The Undisclosed Foreign Income and Assets (Imposition of Tax) Bill, 2015 provides for a rigorous imprisonment of up to 10 years for concealment of overseas income.
New Delhi:
Black money holders abroad will get a "few months" of compliance window to disclose their assets after a new stringent black money Bill is passed by Parliament in the session beginning tomorrow, Revenue Secretary has said.
In an interview with PTI, Revenue Secretary Shaktikanta Das said the duration of the window will be notified once the new law gets through.
Asked how long the compliance window would be, he said: "It has to be a matter of a few months. It's a matter on which the government is yet to take a decision."
The Undisclosed Foreign Income and Assets (Imposition of Tax) Bill, 2015, which has been proposed to come into effect from April 1, 2016, was introduced in the Lok Sabha on March 21.
The new law on black money, Mr Das said, will also allow the tax department to reopen books of 16 years ago to unearth evasion, if any. The compliance window in all likelihood will provide an opportunity to people having undisclosed income abroad to come clean.
"...A very reasonable compliance window will come for those who indulged in misadventure in the past," Finance Minister Arun Jaitley had earlier said.
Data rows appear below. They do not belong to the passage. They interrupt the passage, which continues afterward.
-- ==== Sys2Proof/Syntax.lean ====
section
/-!
DEFINITION. Syntax.lean: the commands the module takes, one constructor per row of the table of operations and
events (spec/opcode_table.json), with their operands. A command that the control core issues carries the
hamper and the fields of its instruction word (R155, R156); an event carries what the world decides (which
message, which outcome of a physical event).
-/
namespace Sys2Proof

/-- Who makes an access: the host (whose page is MGMT, R459), the management core, a logical hamper, a module
of the site, or an update unit. -/
inductive Requester where
  | host
  | mgmt
  | hamper (lh : Fin 48)
  | peer (module : Fin 256)
  | unit (u : Fin 20)
  | rambler (die : Fin 2)
deriving DecidableEq, Repr

/-- The conditions of B (R160). -/
inductive Cond where
  | eq | ne | lt | ge | ltu | geu | feq | fne | flt | fle | fgt | fge | any | none | always
deriving DecidableEq, Repr

/-- The system values of MFS (R163). -/
inductive SysVal where
  | lhamper | lcount | context | launch | beat | wrem
deriving DecidableEq, Repr

/-- The value of a tally operation: FLAGS[15:0], or s[RA][31:0] with FLAGS[16] = 1 (R173). -/
inductive TallyVal where
  | imm (n : BitVec 16)
  | reg (ra : Fin 32)
deriving DecidableEq, Repr

/-- The norm base of NORMB: IMM[9:0], or s[RA][9:0] with FLAGS[16] = 1 (R174). -/
inductive NormVal where
  | imm (n : BitVec 10)
  | reg (ra : Fin 32)
deriving DecidableEq, Repr

/-- A physical upset of the beat that the module's checks meet: a rod's carried residue (R65), the duplicated
shift adders of a column (R57), a lane's carried residue (R113), a line the feeder loads (R301), or the parity
of a page's register storage (R302). -/
inductive Upset where
  | rodResidue (lh : Fin 48) (f : Fin 3) (col : Fin 128)
  | shiftAdders (lh : Fin 48) (f : Fin 3) (col : Fin 128)
  | vecResidue (lh : Fin 48) (lane : Fin 256)
  | feedLine (lh : Fin 48)
  | storageParity (page : Nat)
deriving DecidableEq, Repr

/-- What the codes of a store show for an access (R257–R260). -/
inductive Ecc where
  | clean | corrected | uncorrectable
deriving DecidableEq, Repr

/-- The checks of a chunk's first try and, where that fails, of its recomputation (R137). -/
inductive ChunkChecks where
  | good | retried | stopped
deriving DecidableEq, Repr

/-- The header fields of a tally, merge or notice message that decide its handling: its sender (none for the
host), its context, and the step and attempt of a near-mode message (R309, R342, R355). -/
structure MsgHead where
  sender : Option (Fin 256)
  ctx : Fin 16
  step : BitVec 48
  attempt : BitVec 16
deriving DecidableEq, Repr

/-- The session header of a host or near message (R342): port, half, mode, session number, sequence number,
acknowledgement, credit, source address and, in near mode, the peer. -/
structure SessHead where
  port : Fin 10
  half : Fin 2
  near : Option (Fin 256)
  ctx : Fin 16
  session : W32
  seq : W32
  ack : W32
  credit : BitVec 16
  addr : BitVec 128
deriving DecidableEq, Repr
The Bill said that concealment of income in relation to a foreign asset will attract penalty equal to three times the amount of tax (90 per cent of the undisclosed income or the value of the undisclosed asset). This would be over and above tax at a flat rate of 30 per cent.
It also provides for a rigorous imprisonment of up to 10 years for concealment of overseas income.
The Bill provides a separate taxation of undisclosed income abroad which will be no longer be taxed under the Income Tax Act.